尽量不要用 PowerShell 代码来解决这个问题,下面是我的 Powershell 端口。 (基于answer by user6887101)
如果有人提出更好的解决方案,我将暂时保留这个“不接受”。
【问题讨论】:
标签: powershell date datetime iso8601
user6887101提到并详细解释here,伪算法是:
ISO 8601 周从 星期一 开始,到 星期日 结束。
Sunday, January 1st XXXX,则查找Thursday, December 29th XXXX-1
Monday, December 31st XXXX,请查找Thursday, January 3rd XXXX+1
Year of the ISO 8601 Week 是包含 Thursday found in step 1 的那个(例如:XXXX-1 或 XXXX+1)ISO 8601 Week number 是year from step 2 中的number of Thursdays(直到并包括发现的Thursday 本身)function Get-ISO8601Week (){
# Adapted from https://stackoverflow.com/a/43736741/444172
[CmdletBinding()]
param(
[Parameter(
ValueFromPipeline = $true,
ValueFromPipelinebyPropertyName = $true
)] [datetime] $DateTime
)
process {
foreach ($_DateTime in $DateTime) {
$_ResultObject = [pscustomobject] @{
Year = $null
WeekNumber = $null
WeekString = $null
DateString = $_DateTime.ToString('yyyy-MM-dd dddd')
}
$_DayOfWeek = $_DateTime.DayOfWeek.value__
# In the underlying object, Sunday is always 0 (Monday = 1, ..., Saturday = 6) irrespective of the FirstDayOfWeek settings (Sunday/Monday)

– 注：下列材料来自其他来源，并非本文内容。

-- ==== Sys2Proof/Laws/Tab.lean ====
section
/-! SUPPORT. Sorted tables, memories and register fields: what a read gives after a write, and that writes keep the one
form. -/

namespace Sys2Proof.Machine

variable {α : Type}

/-! ### Tables -/

@[simp] theorem Tab.get?_set_self (t : Tab α) (k : Nat) (v : α) : Tab.get? (Tab.set t k v) k = some v := by
  induction t with
  | nil => simp [Tab.set, Tab.get?]
  | cons x t ih =>
    obtain ⟨k', v'⟩ := x
    simp only [Tab.set]
    split
    · simp [Tab.get?]
    · split
      · simp [Tab.get?]
      · simp_all [Tab.get?]

theorem Tab.get?_set_ne (t : Tab α) {k j : Nat} (v : α) (h : j ≠ k) : Tab.get? (Tab.set t k v) j = Tab.get? t j := by
  induction t with
  | nil => simp [Tab.set, Tab.get?, h.symm]
  | cons x t ih =>
    obtain ⟨k', v'⟩ := x
    simp only [Tab.set]
    split
    · simp [Tab.get?, h.symm]
    · split
      · subst_vars; simp [Tab.get?, h.symm]
      · simp [Tab.get?, ih]

@[simp] theorem Tab.get_set_self (d : α) (t : Tab α) (k : Nat) (v : α) : Tab.get d (Tab.set t k v) k = v := by
  simp [Tab.get]

theorem Tab.get_set_ne (d : α) (t : Tab α) {k j : Nat} (v : α) (h : j ≠ k) :
    Tab.get d (Tab.set t k v) j = Tab.get d t j := by simp [Tab.get, Tab.get?_set_ne t v h]

/-- Every key of a table is above `k`. -/
def Tab.above (k : Nat) (t : Tab α) : Prop := ∀ x ∈ t, k < x.1

theorem Tab.wf_cons {k : Nat} {v : α} {t : Tab α} : Tab.wf ((k, v) :: t) = true ↔ Tab.above k t ∧ Tab.wf t = true := by
  induction t generalizing k v with
  | nil => simp [Tab.wf, Tab.above]
  | cons x t ih =>
    obtain ⟨k', v'⟩ := x
    simp only [Tab.wf, Bool.and_eq_true, decide_eq_true_eq, Tab.above, List.mem_cons, forall_eq_or_imp]
    constructor
    · rintro ⟨h1, h2⟩
      exact ⟨⟨h1, fun x hx => lt_trans h1 ((ih.1 h2).1 x hx)⟩, h2⟩
    · rintro ⟨⟨h1, _⟩, h2⟩
      exact ⟨h1, h2⟩

theorem Tab.mem_set {t : Tab α} {k : Nat} {v : α} {x : Nat × α} (h : x ∈ Tab.set t k v) : x = (k, v) ∨ x ∈ t := by
  induction t with
  | nil => simp_all [Tab.set]
  | cons y t ih =>
    obtain ⟨k', v'⟩ := y
    simp only [Tab.set] at h
    split at h
    · simpa using h
    · split at h
      · simp only [List.mem_cons] at h ⊢; tauto
      · simp only [List.mem_cons] at h ⊢
        rcases h with h | h
        · exact Or.inr (Or.inl h)
        · rcases ih h with h | h
          · exact Or.inl h
          · exact Or.inr (Or.inr h)

theorem Tab.set_wf {t : Tab α} (k : Nat) (v : α) (h : Tab.wf t = true) : Tab.wf (Tab.set t k v) = true := by
  induction t with
  | nil => simp [Tab.set, Tab.wf]
  | cons x t ih =>
    obtain ⟨k', v'⟩ := x
    have ht := Tab.wf_cons.1 h
    simp only [Tab.set]
    split
    · rename_i hk
      refine Tab.wf_cons.2 ⟨?_, h⟩
      intro y hy
      rcases List.mem_cons.1 hy with rfl | hy
      · exact hk
      · exact lt_trans hk (ht.1 y hy)
    · split
      · rename_i e; subst e
        exact Tab.wf_cons.2 ⟨ht.1, ht.2⟩
      · rename_i h1 h2
        refine Tab.wf_cons.2 ⟨?_, ih ht.2⟩
        intro y hy
        rcases Tab.mem_set hy with rfl | hy
        · show k' < k
          omega
        · exact ht.1 y hy

theorem Tab.mem_del {t : Tab α} {k : Nat} {x : Nat × α} (h : x ∈ Tab.del t k) : x ∈ t := by
  induction t with
  | nil => simp [Tab.del] at h
  | cons y t ih =>
    obtain ⟨k', v'⟩ := y
    simp only [Tab.del] at h
    split at h
    · exact List.mem_cons_of_mem _ h
    · rcases List.mem_cons.1 h with rfl | h
      · exact List.mem_cons_self
      · exact List.mem_cons_of_mem _ (ih h)

theorem Tab.del_wf {t : Tab α} (k : Nat) (h : Tab.wf t = true) : Tab.wf (Tab.del t k) = true := by
  induction t with
  | nil => simp [Tab.del, Tab.wf]
  | cons x t ih =>
    obtain ⟨k', v'⟩ := x
    have ht := Tab.wf_cons.1 h
    simp only [Tab.del]
    split
    · exact ht.2
    · exact Tab.wf_cons.2 ⟨fun y hy => ht.1 y (Tab.mem_del hy), ih ht.2⟩

theorem Tab.filter_wf {t : Tab α} (p : Nat × α → Bool) (h : Tab.wf t = true) : Tab.wf (t.filter p) = true := by
  induction t with
  | nil => simp [Tab.wf]
  | cons x t ih =>
    obtain ⟨k', v'⟩ := x
    have ht := Tab.wf_cons.1 h
    simp only [List.filter_cons]
    split
    · exact Tab.wf_cons.2 ⟨fun y hy => ht.1 y (List.mem_of_mem_filter hy), ih ht.2⟩
    · exact ih ht.2

theorem Tab.get?_del_ne (t : Tab α) {k j : Nat} (h : j ≠ k) : Tab.get? (Tab.del t k) j = Tab.get? t j := by
  induction t with
  | nil => rfl
  | cons x t ih =>
    obtain ⟨k', v'⟩ := x
    simp only [Tab.del]
    split
    · subst_vars; simp [Tab.get?, h.symm]
    · simp [Tab.get?, ih]

theorem Tab.get?_above {t : Tab α} {k j : Nat} (h : Tab.above k t) (hj : j ≤ k) : Tab.get? t j = none := by
  induction t with
  | nil => rfl
  | cons x t ih =>
    obtain ⟨k', v'⟩ := x
    have h1 : k < k' := h (k', v') List.mem_cons_self
    simp only [Tab.get?]
    rw [if_neg (by omega)]
    exact ih (fun y hy => h y (List.mem_cons_of_mem _ hy))

theorem Tab.get?_del_self {t : Tab α} (k : Nat) (h : Tab.wf t = true) : Tab.get? (Tab.del t k) k = none := by
  induction t with
  | nil => rfl
  | cons x t ih =>
    obtain ⟨k', v'⟩ := x
    have ht := Tab.wf_cons.1 h
    simp only [Tab.del]
    split
    · subst_vars; exact Tab.get?_above ht.1 (le_refl _)
    · rename_i hne
      simp only [Tab.get?, if_neg hne]
      exact ih ht.2

/-! ### Host memory -/

theorem Memory.wf_iff {m : List Host.Cell} : Memory.wf m = true ↔ Tab.wf m = true ∧ ∀ c ∈ m, c.2 ≠ 0 := by
  simp [Memory.wf]

theorem memPut_wf {m : List Host.Cell} (a : Nat) (b : Byte) (h : Memory.wf m = true) : Memory.wf (memPut m a b) = true := by
  rw [Memory.wf_iff] at h ⊢
  unfold memPut
  split
  · exact ⟨Tab.del_wf a h.1, fun c hc => h.2 c (Tab.mem_del hc)⟩
  · rename_i hb
    refine ⟨Tab.set_wf a b h.1, fun c hc => ?_⟩
    rcases Tab.mem_set hc with rfl | hc
    · exact hb
    · exact h.2 c hc

theorem memPuts_wf {m : List Host.Cell} (a : Nat) (bs : List Byte) (h : Memory.wf m = true) :
    Memory.wf (memPuts m a bs) = true := by
  induction bs generalizing m a with
  | nil => exact h
  | cons b bs ih => exact ih _ (memPut_wf a b h)

theorem memPutCells_wf {m : List Host.Cell} (ws : List Host.Cell) (h : Memory.wf m = true) :
    Memory.wf (ws.foldl (fun m c => memPut m c.1 c.2) m) = true := by
  induction ws generalizing m with
  | nil => exact h
  | cons w ws ih => exact ih (memPut_wf w.1 w.2 h)

theorem memByte_memPut_ne (m : List Host.Cell) {a j : Nat} (b : Byte) (h : j ≠ a) : memByte (memPut m a b) j = memByte m j := by
  unfold memPut memByte Tab.get
  split
  · rw [Tab.get?_del_ne m h]
  · rw [Tab.get?_set_ne m b h]

theorem memByte_memPut_self {m : List Host.Cell} (a : Nat) (b : Byte) (h : Memory.wf m = true) :
    memByte (memPut m a b) a = b := by
  rw [Memory.wf_iff] at h
  unfold memPut memByte Tab.get
  split
  · rw [Tab.get?_del_self a h.1]; simp_all
  · simp

theorem memByte_memPuts_out (m : List Host.Cell) (a : Nat) (bs : List Byte) {j : Nat} (h : j < a ∨ a + bs.length ≤ j) :
    memByte (memPuts m a bs) j = memByte m j := by
  induction bs generalizing m a with
  | nil => rfl
  | cons b bs ih =>
    simp only [List.length_cons] at h
    rw [memPuts, ih _ _ (by omega), memByte_memPut_ne m b (by omega)]

theorem memByte_memPuts_in {m : List Host.Cell} (a : Nat) (bs : List Byte) (h : Memory.wf m = true) {i : Nat}
    (hi : i < bs.length) : memByte (memPuts m a bs) (a + i) = bs.getD i 0 := by
  induction bs generalizing m a i with
  | nil => simp at hi
  | cons b bs ih =>
    rw [memPuts]
    cases i with
    | zero => rw [memByte_memPuts_out _ _ _ (by omega), Nat.add_zero, memByte_memPut_self a b h]; rfl
    | succ i =>
      have := ih (a + 1) (memPut_wf a b h) (i := i) (by simpa using hi)
      rw [show a + (i + 1) = a + 1 + i by omega, this]; rfl

end Sys2Proof.Machine
end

# Since ISO 8601 week date (https://en.wikipedia.org/wiki/ISO_week_date) is Monday-based, flipping Sunday to 7 and switching to one-based numbering.
if ($_DayOfWeek -eq 0) {
$_DayOfWeek = 7
}
# Find the Thursday from this week:
# E.g.: If original date is a Sunday, January 1st , will find Thursday, December 29th from the previous year.
# E.g.: If original date is a Monday, December 31st , will find Thursday, January 3rd from the next year.
$_DateTime = $_DateTime.AddDays((4 - $_DayOfWeek))
# The above Thursday it's the Nth Thursday from it's own year, wich is also the ISO 8601 Week Number
$_ResultObject.WeekNumber = [math]::Ceiling($_DateTime.DayOfYear / 7)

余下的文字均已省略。